Cisco 800 Router stops responding after internet goes down

Author	All Replies
powerpbx join:2012-01-14	Cisco 800 Router stops responding after internet goes down Hi, This has been a problem since day one. IOS version is 15.0 which came with the router. Ethernet4 interface is configured with a static IP and netmask to our Cable ISP provider. Everything works perfectly until the ISP goes down then comes back. Unfortunately the Cisco router stops working after that. The cable company says they can see the interface is plugged in but they get no response. No traffic in or out. Only thing that corrects it is a router reboot. The connection does not go down very often so it has not been a serious problem. I'd like to get to the bottom of it though and fix it. I configured the router using Cisco Configuration Pro since I don't deal with Cisco routers that often and can't be bothered to learn cisco command line configuration. Here is the running config for Ethernet4 with public static IP replaced with xx. interface FastEthernet4 description $ES_WAN$$ETH-WAN$$FW_OUTSIDE$ ip address xx.xx.xx.xx 255.255.252.0 ip access-group 101 in no ip redirects no ip unreachables no ip proxy-arp ip verify unicast reverse-path ip flow ingress ip nat outside ip inspect CCP_LOW out ip virtual-reassembly duplex auto speed auto !

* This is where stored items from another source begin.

-- ==== Sys2Proof/Certificates/Slice0/Obligations.lean ====
section
/-! DEFINITION. Certificates/Slice0/Obligations.lean: the statements for the provers. Each docstring names the rules
of spec/ it comes from; a rule the spec itself marks as derived is said to be so. -/

open Sys2Proof Sys2Proof.Machine

/-- After power-on with any parameters, and after a reset from any state, no command runs, every register of the
window reads its reset value (ID reads BLOCK_ID, OUTPUT_FORMAT 100, every other register 0), the f64 registers are
+0.0, TABLES_VALID is 0, every context is idle with all fields 0 and no continuation byte, and the calibration
registers satisfy MIN_CUTOFF, MAX_CUTOFF <= MAX_DEPTH; reset keeps the parameters, and with no command running it
keeps data memory. That State.reset is this reset with Config.params, and that a reset keeps every parameter (R34
says it of ID), is the model's choice (log entry 1, DESIGN CHOICE). (Derived: R380, R7, R34, R159.) -/
def Obligations.ResetStateValues : Prop :=
  (∀ p : Params, ResetValues (State.resetWith p)) ∧ State.reset = State.resetWith Config.params ∧
    ∀ s : State, ResetValues (resetNow s) ∧ CalibInv (resetNow s).calib ∧ (resetNow s).params = s.params ∧
      (s.running = none → (resetNow s).mem = s.mem)

/-- For every state, BUSY or in the fault state or idle: a host write to CONTROL with bit 1 set, whatever its other
bits, and the platform's reset input, give a next state with every register at its reset value and no command
running; every byte of data memory outside the write ranges of the command that was running is as before, and all of
data memory is if none was. That the parameters are kept is log entry 1 (DESIGN CHOICE). (Derived: R36, R348, R381,
R382, R7, R34.) -/
def Obligations.ResetFromAnyState : Prop :=
  ∀ (s : State) (es : List Event) (e : Event),
    (e = .resetInput ∨ ∃ v : Word, v.getLsbD 1 = true ∧ e = .regWrite 0x008 .bits32 v) → s.events = e :: es →
    ∃ t, step s = .next t ∧ ResetValues t ∧ t.params = s.params ∧ t.events = es ∧
      (s.running = none → t.mem = s.mem) ∧
      ∀ d, s.running = some d → ∀ a, inRanges a (runningWrites s d) = false → t.mem.read a = s.mem.read a

/-- A host write to CONTROL with bit 0 set and bit 1 clear: while BUSY = 1 or FAULT = 1 it changes nothing;
otherwise the descriptor in CMD0..CMD7 is latched, BUSY becomes 1, and nothing else changes but the list of raced
bytes, which is emptied (the model's own field, log entry 12, DESIGN CHOICE). A CONTROL write with both bits clear
changes nothing. A write to CMDk stores the word while BUSY = 0 and is ignored while BUSY = 1; a read of CMDk while
BUSY = 0 returns the word held, which is 0 after reset; the start of a command latches the eight words, and the
command run is that of the latched descriptor. Whatever CMD0..CMD7 hold when the engine runs a started command, the
end is the same: with any other eight words in them the step ends in the same state with those words in them. (Both
runs draw the same unspecified values, their counters being equal: log entry 5, DESIGN CHOICE.) (Derived: R40, R36,
R331, R330, R380.) -/
def Obligations.CommandRegistersAndStart : Prop :=
  (∀ (s : State) (es : List Event) (v : Word), s.events = .regWrite 0x008 .bits32 v :: es → v.getLsbD 1 = false →
    (v.getLsbD 0 = true → s.running.isSome = true ∨ s.fault = true → step s = .next { s with events := es }) ∧
    (v.getLsbD 0 = true → s.running = none → s.fault = false →
      step s = .next { s with events := es, running := some s.cmd, raced := [] }) ∧
    (v.getLsbD 0 = false → step s = .next { s with events := es })) ∧
  ((∀ (s : State) (es : List Event) (k : Fin 8) (v : Word),
    s.events = .regWrite (BitVec.ofNat 10 (0x040 + 4 * k.val)) .bits32 v :: es →
    (s.running = none → step s = .next { s with events := es, cmd := s.cmd.set k v }) ∧
    (s.running.isSome = true → step s = .next { s with events := es })) ∧
  (∀ (s : State) (es : List Event) (k : Fin 8),
    s.events = .regRead (BitVec.ofNat 10 (0x040 + 4 * k.val)) .bits32 :: es → s.running = none →
    step s = .next { s with events := es, readData := s.cmd[k] }) ∧
  (∀ (p : Params) (k : Fin 8), (State.resetWith p).cmd[k] = 0) ∧
  (∀ s : State, s.running = none → s.fault = false → (startCommand s).running = some s.cmd) ∧
  (∀ (s : State) (d : Descriptor) (i : Instr), legalCommand s d = some i → runDescriptor d s = exec i s) ∧
  (∀ (s t : State) (cmd : Descriptor), s.running.isSome = true →
    (s.events = [] ∨ s.events.head? = some .engine) → step s = .next t →
    step { s with cmd := cmd } = .next { t with cmd := cmd }))

/-- A naturally aligned 32-bit write at any offset but CONTROL and CMD0..CMD7 (a read-only register, a calibration
register, a reserved offset) leaves the state as it is; a read of a reserved offset returns 0, while BUSY = 1 too;
an access of another width or alignment is refused. An idle read at the offset of a register returns that register:
the single registers, RESULTk at 0x060 + 4k, the calibration words at their offsets (an f64 as LO and HI words), and
the fields of context c at 0x100 + 0x20c, which read 0 for c >= NUM_CTX; TBL_NSHIFT and TBL_NDEPTH read 0 while
TABLES_VALID = 0; STATUS has BUSY, FAULT, TABLES_VALID in bits 0, 1, 2, LAST_STATUS in bits 15:8, LAST_OPCODE in
bits 23:16 and 0 elsewhere; CTXc_STATE has STATE (0 idle, 1 accumulating, 2 complete) in bits 1:0, KIND (0
packed-12, 1 Uncomp PS, 2 Uncomp new) in bits 3:2, CORRUPTED in bit 4 and 0 in bits 31:5. CONTROL reading 0 is R36,
the RESULT words R41, the LO and HI words R44. That a reserved offset reads 0 while BUSY = 1 too is the model's
reading of R33 beside R53 (log entry 16, DEDUCED). (Derived: R32, R33, R34, R35, R37, R38, R39, R42, R43, R46, R48,
R49.) -/
def Obligations.RegisterWindowAccess : Prop :=
  ((∀ (s : State) (es : List Event) (off : BitVec 10) (v : Word), s.events = .regWrite off .bits32 v :: es →
    off.toNat % 4 = 0 → off.toNat ≠ 0x008 → (off.toNat < 0x040 ∨ 0x060 ≤ off.toNat) →
    step s = .next { s with events := es }) ∧
  (∀ (s : State) (es : List Event) (off : BitVec 10), s.events = .regRead off .bits32 :: es → off.toNat % 4 = 0 →
    ((0x024 ≤ off.toNat ∧ off.toNat < 0x040) ∨ (0x070 ≤ off.toNat ∧ off.toNat < 0x080) ∨
      (0x0BC ≤ off.toNat ∧ off.toNat < 0x100) ∨ 0x300 ≤ off.toNat ∨
      (0x100 ≤ off.toNat ∧ off.toNat < 0x300 ∧ off.toNat % 0x20 = 0x1C)) →
    step s = .next { s with events := es, readData := 0 }) ∧
  (∀ (s : State) (es : List Event) (off : BitVec 10) (size : AccessSize) (v : Word),
    size ≠ .bits32 ∨ off.toNat % 4 ≠ 0 →
    (s.events = .regRead off size :: es ∨ s.events = .regWrite off size v :: es) →
    step s = .refused .windowAccessForm)) ∧
  ((∀ (s : State) (es : List Event) (off : BitVec 10) (v : Word), s.running = none →
    s.events = .regRead off .bits32 :: es →
    (off = 0x000 ∧ v = s.params.blockId ∨ off = 0x004 ∧ v = statusWord s ∨ off = 0x008 ∧ v = 0 ∨
      off = 0x00C ∧ v = s.faultCause.setWidth 32 ∨ off = 0x010 ∧ v = s.faultInfo ∨ off = 0x014 ∧ v = s.faultValue ∨
      off = 0x018 ∧ v = s.cfgEpoch ∨
      off = 0x01C ∧ v = (if s.tablesValid then s.tblNShift.setWidth 32 else 0) ∨
      off = 0x020 ∧ v = (if s.tablesValid then s.tblNDepth.setWidth 32 else 0) ∨
      (∃ k : Fin 4, off = BitVec.ofNat 10 (0x060 + 4 * k.val) ∧ v = s.result[k]) ∨
      off = 0x080 ∧ v = s.calib.zeroPlaneDistance.extractLsb' 0 32 ∨
      off = 0x084 ∧ v = s.calib.zeroPlaneDistance.extractLsb' 32 32 ∨
      off = 0x088 ∧ v = s.calib.zeroPlanePixelSize.extractLsb' 0 32 ∨
      off = 0x08C ∧ v = s.calib.zeroPlanePixelSize.extractLsb' 32 32 ∨
      off = 0x090 ∧ v = s.calib.emitterDistance.extractLsb' 0 32 ∨
      off = 0x094 ∧ v = s.calib.emitterDistance.extractLsb' 32 32 ∨
      off = 0x098 ∧ v = s.calib.maxShift.setWidth 32 ∨ off = 0x09C ∧ v = s.calib.maxDepth.setWidth 32 ∨
      off = 0x0A0 ∧ v = s.calib.constShift ∨ off = 0x0A4 ∧ v = s.calib.pixelSizeFactor ∨
      off = 0x0A8 ∧ v = s.calib.paramCoeff ∨ off = 0x0AC ∧ v = s.calib.shiftScale ∨
      off = 0x0B0 ∧ v = s.calib.minCutoff.setWidth 32 ∨ off = 0x0B4 ∧ v = s.calib.maxCutoff.setWidth 32 ∨
      off = 0x0B8 ∧ v = s.calib.outputFormat.setWidth 32) →
    step s = .next { s with events := es, readData := v }) ∧
  (∀ (s : State) (es : List Event) (off : BitVec 10) (c : Fin 16) (j : Nat) (v : Word), s.running = none →
    s.events = .regRead off .bits32 :: es → off = BitVec.ofNat 10 (0x100 + 0x20 * c.val + j) →
    (j = 0x00 ∧ v = ctxStateWord s.contexts[c] ∨ j = 0x04 ∧ v = s.contexts[c].frameId ∨
      j = 0x08 ∧ v = s.contexts[c].wbufBase ∨ j = 0x0C ∧ v = s.contexts[c].wbufCap ∨
      j = 0x10 ∧ v = s.contexts[c].wbufSize ∨ j = 0x14 ∧ v = BitVec.ofNat 32 s.contexts[c].cont.length ∨
      j = 0x18 ∧ v = s.contexts[c].lineBytes) →
    step s = .next { s with events := es, readData := if c.val < s.params.numCtx then v else 0 }) ∧
  (∀ s : State, (statusWord s).getLsbD 0 = s.running.isSome ∧ (statusWord s).getLsbD 1 = s.fault ∧
    (statusWord s).getLsbD 2 = s.tablesValid ∧ (statusWord s).extractLsb' 3 5 = 0 ∧
    (statusWord s).extractLsb' 8 8 = s.lastStatus ∧ (statusWord s).extractLsb' 16 8 = s.lastOpcode ∧
    (statusWord s).extractLsb' 24 8 = 0) ∧
  (∀ x : Context, (ctxStateWord x).extractLsb' 0 2 = (match x.state with
      | .idle => 0
      | .accumulating => 1
      | .complete => 2) ∧
    (ctxStateWord x).extractLsb' 2 2 = (match x.kind with
      | .packed12 => 0
      | .uncompPs => 1
      | .uncompNew => 2) ∧
    (ctxStateWord x).getLsbD 4 = x.corrupted ∧ (ctxStateWord x).extractLsb' 5 27 = 0))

	to forum · permalink · 2012-01-20 19:20:54 ·
OVERKILL join:2010-04-05 Peterborough, ON Reviews: ·Nexicom	A couple things: 1. Post the entire config please. 2. What kind of bandwidth do you have? I've found the limit in the 861 to be ~38Mbit through NAT with a naked config. Just from what I'm seeing, your config has a lot more going on... 3. Do you have SmartNET? They are DIRT CHEAP for an 800-series router, and would allow you to grab the latest IOS image from Cisco's site which will likely resolve your problem.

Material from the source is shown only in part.